Dr. Yuen recommends a code conversation with patients or their surrogates for patients with diagnoses such as end-stage COPD or class IV heart failure, terminal cancer or advanced dementia. It’s also warranted for patients who’ve suffered irreversible loss of consciousness or have very poor functional status due to severe, irreversible illness or injury, and for those whose likelihood of surviving resuscitation is low and risk of cardiac or respiratory arrest high.
Dr. Yuen’s research team also recommended that hospitalists or other attendings conduct the conversation (don’t pass the job off to an intern or resident), and that physicians with inadequate skills and residents get training. If firsthand, onsite training isn’t available, educational resources such as standardized patient-simulation courses, online modules or videos can help. (See “Getting better at DNR discussions” on page 23.)
Moving toward incentives
Finally, Dr. Yuen says that hospitalists should take advantage of their unique vantage point on what can be wrong with DNR orders.
“If hospitalists see that a lot of patients with poor prognoses are getting very aggressive care that has no benefit,” she explains, “they can bring together physicians to address the situation with educational activities.” Physicians should, for example, think of incorporating DNR and EOL care discussions “or the lack thereof “in M&M conference proceedings.
“It’s important to know what was addressed prior to the patient’s decompensation,” Dr.
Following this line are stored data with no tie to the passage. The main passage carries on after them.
-- ==== Sys2Proof/Machine/ScheduleEvents.lean ====
section
/-! DEFINITION. The events of the calendar, the schedule and the compactor: UPDATE_EVENT (3.1), EXPIRY_SWEEP (5.4),
SCAN_STEP (4.1 to 4.3), COMPACTION_STEP (2.6). -/

namespace Sys2Proof.Machine

/-! ### UPDATE_EVENT (R51, R57, R63, R72) -/

/-- Steps 1 and 2 of R51: the reading, the fold and the clock-valid flag. -/
def advanceCalendar (s : State) : State :=
  let u := updateReading s.cal.rule s.cal.valid s.cal.fold s.cal.reading
  { s with cal := { s.cal with prescaler := 0, reading := u.reading, fold := u.fold, valid := u.valid } }

/-- The transition that the next update applies, with its candidate (R59, R60). -/
def shiftNow (s : State) : Option (ShiftDirection × Reading) :=
  (updateReading s.cal.rule s.cal.valid s.cal.fold s.cal.reading).shift

/-- The CLOCK-SHIFT notice of a transition applied in service (R63). -/
def postShift (shift : Option (ShiftDirection × Reading)) (s : State) : State :=
  match shift with
  | none => s
  | some (direction, candidate) => post (.clockShift direction candidate 1) s

/-- A scan pass starts (R72), with its sweep still to be made (R99). -/
def startPass (s : State) : State := { s with matcher := some ⟨stampNow s, 0, true⟩ }

/-- Step 3 of R51: the run-second, the notice, the pass. -/
def countSecond (shift : Option (ShiftDirection × Reading)) (s : State) : State :=
  startPass (postShift shift { s with cal := { s.cal with runSecond := s.cal.runSecond + 1 } })

/-- UPDATE_EVENT (R51). No update event falls while VBAK is below retention level with main supply absent (R50). -/
def execUpdateEvent (s : State) : Host.Outcome State Fault Refusal :=
  .next (if s.supply.phase == .unpowered && s.supply.vbakLow then s
    else if s.inService then kickTx (countSecond (shiftNow s) (advanceCalendar s))
    else advanceCalendar s)

/-! ### EXPIRY_SWEEP (R99) -/

/-- The sweep's test of a waiting job against its own segment's age limit, at the run-second of the update event. -/
def sweepTest (p : Pass) (s : State) : Seg → Job → Bool :=
  fun i j => j.tooOld p.stamp.runSecond (s.port i).cfg.ageLimit

/-- The expiry sweep of a pass (R99). -/
def sweepQueues (p : Pass) (s : State) : State :=
  let sel := sweepTest p s
  considerAll (losing sel s) (recordAll .scan (endsOf sel .expired s) (removeSelected sel s))

/-- EXPIRY_SWEEP (R99) -/
def execExpirySweep (s : State) : Host.Outcome State Fault Refusal :=
  .next (match s.matcher with
    | none => s
    | some p =>
      if p.sweep && granted s .matcher then
        kickTx { sweepQueues p (grant .matcher s) with matcher := some { p with sweep := false } }
      else s)

/-! ### SCAN_STEP (R73, R77 to R85) -/

/-- The match of a CALENDAR entry (R77). -/
def calendarMatches (stamp : Stamp) (pattern : Pattern) (policy : FoldPolicy) : Bool :=
  stamp.valid && pattern.satisfiedBy stamp.reading && (stamp.fold != .second || policy == .twice)

/-- The offer of a match (R80). -/
def matchOffer (e : EntryIx) (d : Definition) (stamp : Stamp) : Offer :=
  { entry := e
    destination := d.destination
    urgency := d.urgency
    cause := match d.schedule with
      | .calendar _ _ => .calendar
      | .interval _ _ _ => .interval
    due := match d.schedule with
      | .calendar _ _ => some ⟨stamp.reading, stamp.fold⟩
      | .interval _ _ _ => none
    created := stamp.runSecond }

/-- The last match that a match writes (R84). -/
def lastMatchOf (d : Definition) (stamp : Stamp) : LastMatch :=
  match d.schedule with
  | .calendar _ _ => .reading stamp.reading stamp.fold
  | .interval _ _ _ => .runSecond stamp.runSecond

/-- Whether a disposition is COALESCED. -/
def Disposition.isCoalesced : Disposition → Bool
  | .queued _ => false
  | .coalesced _ => true
  | .dropped => false
  | .closed => false

/-- Remaining fires after a match, before any reload (R82). -/
def firesLeft (remaining : Option Nat) (met : Disposition) : Option Nat :=
  if met.isCoalesced then remaining else remaining.map (· - 1)

/-- Whether a match has spent the last fire (R82). -/
def spentLast (d : Definition) (met : Disposition) : Bool := !met.isCoalesced && firesLeft d.remainingFires met == some 0

/-- Whether the entry retires in this step (R83). -/
def retires (d : Definition) (met : Disposition) : Bool := spentLast d met && !d.reload

/-- The definition after a match: remaining fires (R82) and coalesced count (R84). -/
def Definition.matched (d : Definition) (met : Disposition) : Definition :=
  { d with
    remainingFires := if spentLast d met && d.reload then d.fireCount else firesLeft d.remainingFires met
    coalesced := if met.isCoalesced then min Config.coalescedCeiling (d.coalesced + 1) else d.coalesced }

/-- The header that a match writes (Table 4-3). -/
def matchedHeader (h : Header) (d : Definition) (stamp : Stamp) (met : Disposition) : Header :=
  { h with
    state := if retires d met then .named .retired else h.state
    defn := some (d.matched met)
    lastOutcome := if met.endedAtOnce then some .dropped else h.lastOutcome
    lastMatch := some (lastMatchOf d stamp) }

/-- A match: the offer, the header, and COUNT-EXHAUSTED when the entry retires (R80 to R85). `d` is the definition with
an INTERVAL entry's remaining already reloaded. -/
def makeMatch (stamp : Stamp) (e : EntryIx) (h : Header) (d : Definition) (s : State) : State :=
  let met := meetOffer .scan d.seg (matchOffer e d stamp) d.report s
  let s1 := writeHeader e (matchedHeader h d stamp met.1) met.2
  if retires d met.1 then post (.countExhausted e d.fireCount met.1) s1 else s1

/-- The step on an ARMED entry with a sound header (R77, R78). -/
def scanArmed (stamp : Stamp) (e : EntryIx) (h : Header) (d : Definition) (s : State) : State :=
  match d.schedule with
  | .calendar pattern policy => if calendarMatches stamp pattern policy then makeMatch stamp e h d s else s
  | .interval period first remaining =>
    if 2 ≤ remaining then
      writeHeader e { h with defn := some { d with schedule := .interval period first (remaining - 1) } } s
    else makeMatch stamp e h { d with schedule := .interval period first period } s

/-- The scan step on one entry (Table 4-2, R79). -/
def scanEntry (stamp : Stamp) (e : EntryIx) (s : State) : State :=
  if (stateOf s e).defined then
    match readHeader s e with
    | none => quarantine e .header .scan s
    | some (h, d) => if stateOf s e = .armed then scanArmed stamp e h d s else s
  else s

/-- The pass after a step: the next entry, or the pass ends after entry 255 (R72, R73). -/
def Pass.advanced (p : Pass) : Option Pass := if p.cursor = 255 then none else some { p with cursor := p.cursor + 1 }

/-- SCAN_STEP (R73) -/
def execScanStep (s : State) : Host.Outcome State Fault Refusal :=
  .next (match s.matcher with
    | none => s
    | some p =>
      if !p.sweep && granted s .matcher then
        kickTx { scanEntry p.stamp p.cursor (grant .matcher s) with matcher := p.advanced }
      else s)

/-! ### COMPACTION_STEP (R42, R43) -/

/-- Move the record of entry `e` from its reference down to the frontier (R42). -/
def moveRecord (e : EntryIx) (h : Header) (r : BodyRef) (s : State) : State :=
  let n := granulesFor r.length
  let bytes := Memory.readBytes s.store.heap (16 * r.first) (r.length + 4)
  let s1 := { s with store := { s.store with heap := Memory.writeBytes s.store.heap (16 * s.ctl.frontier) bytes } }
  let s2 := writeHeader e { h with body := some { r with first := s.ctl.frontier } } s1
  { s2 with ctl := { s2.ctl with
      map := giveInMap e s.ctl.frontier n (freeInMap e s2.ctl.map)
      frontier := s.ctl.frontier + n
      moved := s.ctl.moved + 1 } }

/-- The step on a record that starts above the frontier: move it, or quarantine its owner (R42). An owner in the map
without a body reference is treated as a fault of its header, and a reference to another place than the map's as a
fault of its body (notes/assumptions/18.md). -/
def compactRecord (start : Nat) (e : EntryIx) (s : State) : State :=
  match readHeader s e with
  | none => quarantine e .header .compaction s
  | some (h, _) =>
    match h.body with
    | none => quarantine e .header .compaction s
    | some r => if r.first = start ∧ recordSound s.store.heap e r = true then moveRecord e h r s
      else quarantine e .body .compaction s

/-- One compaction step (R42, R43). -/
def compactStep (s : State) : State :=
  match nextRecord s.ctl with
  | none =>
    post (.compactionEnd s.ctl.moved (topRun s.ctl.map)) { s with ctl := { s.ctl with compacting := false } }
  | some (start, e) =>
    if start = s.ctl.frontier then
      { s with ctl := { s.ctl with frontier := s.ctl.frontier + ownedCount s.ctl.map e } }
    else compactRecord start e s

/-- COMPACTION_STEP (R42) -/
def execCompactionStep (s : State) : Host.Outcome State Fault Refusal :=
  .next (if s.ctl.compacting && granted s .compactor then kickTx (compactStep (grant .compactor s)) else s)

end Sys2Proof.Machine
end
Yuen says. “Hospitalists could also talk to hospital leadership, and the nurses and social workers who are very attuned to these issues, to come up with creative strategies to change the culture of the institution.” That culture needs to be geared toward recognizing the importance of clarifying patient goals and providing end-of-life care that is consistent with them.
In the meantime, she points out, studies show that patients and family members who’ve been able to discuss end-of-life preferences are more satisfied health care customers than those who don’t. As more hospitals (and, eventually, hospitalists) have their patient satisfaction scores publicly reported, Dr. Yuen says she looks forward to DNR discussions becoming a quality measure “complete with financial incentives.
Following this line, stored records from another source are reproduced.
-- ==== Sys2Proof/Machine/SupplyEvents.lean ====
section
/-! DEFINITION. The events of the supplies, of NRST and of the start-up (09): MAIN_SUPPLY_FAIL, MAIN_SUPPLY_RETURN,
NRST_ASSERT, NRST_RELEASE, BACKUP_LOST, START_UP_SEQUENCE_END. -/

namespace Sys2Proof.Machine

/-- MAIN_SUPPLY_FAIL (R169). Every row is indivisible, so no store operation is in progress (R28). -/
def execMainSupplyFail (s : State) : Host.Outcome State Fault Refusal :=
  .next (if s.supply.phase = .unpowered then s
    else
      let s1 := loseVolatile s
      { s1 with supply := { s1.supply with phase := .unpowered, powerLost := true } })

/-- Main supply is good again: a start-up begins with NRST high, and the part is HELD with NRST low (Table 9-2). -/
def powerReturns (start : StartInput) (s : State) : State :=
  if s.supply.nrst then beginStart start s
  else { s with supply := { s.supply with phase := .held, vbakLow := false } }

/-- MAIN_SUPPLY_RETURN (R170) -/
def execMainSupplyReturn (start : StartInput) (s : State) : Host.Outcome State Fault Refusal :=
  .next (if s.supply.phase = .unpowered then powerReturns start s else s)

/-- NRST_ASSERT (R169). With main supply absent only the pin's level changes. -/
def execNrstAssert (s : State) : Host.Outcome State Fault Refusal :=
  .next (if s.supply.phase = .unpowered ∨ s.supply.phase = .held then
      { s with supply := { s.supply with nrst := false } }
    else
      let s1 := loseVolatile s
      { s1 with supply := { s1.supply with phase := .held, nrst := false } })

/-- NRST_RELEASE (R170). With main supply absent only the pin's level changes. -/
def execNrstRelease (start : StartInput) (s : State) : Host.Outcome State Fault Refusal :=
  .next (
    let s1 := { s with supply := { s.supply with nrst := true } }
    if s.supply.phase = .held then beginStart start s1 else s1)

/-- The heap after the `n`th loss of the backup domain, in canonical form: each byte is a free value. -/
def lostHeap (n : Nat) : Memory :=
  (List.range 32768).filterMap (fun a => if Config.lostHeapByte n a = 0 then none else some (a, Config.lostHeapByte n a))

/-- The Program Store after the `n`th loss of the backup domain: free values (notes/assumptions/12.md). -/
def lostStore (n : Nat) : ProgramStore :=
  { headers := Vector.ofFn (Config.lostHeader n)
    heap := lostHeap n
    segRecords := ⟨Config.lostSegment n 0, Config.lostSegment n 1, Config.lostSegment n 2, Config.lostSegment n 3⟩
    daylightRecord := Config.lostDaylight n }

/-- The Calendar Unit after the `n`th loss of the backup domain: free values, and the run-second lost with main
supply (notes/assumptions/12.md). -/
def lostCalendar (n : Nat) (c : Calendar) : Calendar :=
  { prescaler := Config.lostPrescaler n
    reading := Config.lostReading n
    fold := Config.lostFold n
    valid := Config.lostValid n
    rule := Config.lostRule n
    runSecond := c.runSecond }

/-- BACKUP_LOST (R171): the latch is set, and the backup domain's contents are lost. -/
def execBackupLost (s : State) : Host.Outcome State Fault Refusal :=
  .next (if s.supply.phase = .unpowered then
      { s with
        free := s.free + 1
        store := lostStore s.free
        cal := lostCalendar s.free s.cal
        supply := { s.supply with backupLost := true, vbakLow := true } }
    else s)

/-- START_UP_SEQUENCE_END (R172): what is left of the cold initialisation and the integrity pass, the volatile
initialisation (R179), the notices (R180) and the start of service (R181). -/
def execStartUpSequenceEnd (s : State) : Host.Outcome State Fault Refusal :=
  .next (if s.supply.phase = .starting then
      beginService (volatileInit (runStart (startUnits s.supply.cause).length s))
    else s)

end Sys2Proof.Machine
end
Using financial incentives such as pay for performance to reward quality DNR discussions is certainly one way to go, she points out “as long as measures don’t just promote more DNR conversations. “Measures need to improve the quality of end-of-life care,” she says, “and be geared toward having timely discussions early enough in a hospitalization so patients can be part of the decision-making process. Measures need to ensure that patients or surrogates have the information they need to make informed decisions.”
Certainly, if Medicare rewards hospitals for improving the quality of end-of-life care, that will create a powerful incentive for hospitals to train physicians in these discussions, she adds. In the meantime, Dr. Yuen says, “Hospitals can incentivize physicians in nonmonetary ways by stressing improved patient satisfaction scores or recognizing physicians who serve as good role models for end-of-life communication.”
Bonnie Darves is a freelance health care writer based in Seattle.
Getting better at DNR discussions
WANT HELP LEARNING how to conduct more effective discussions on DNRs? Here is a list of resources that can help:
- The University of Rochester Medical Center has put together modules geared to ACGME competencies, including holding a family meeting about CPR and DNR.
- The University of Chicago faculty have spearheaded the CHAMP (Caring for the Hospitalized Aging Medical Patient) Web site, with this discussion of advanced directives.
- The Medical College of Wisconsin’s EPERC site (End of Life/Palliative Education Resource Center) offers a variety of case studies with teaching points.
- The Center to Advance Palliative Care has produced educational modules geared to critical care fellows to improve communication skills.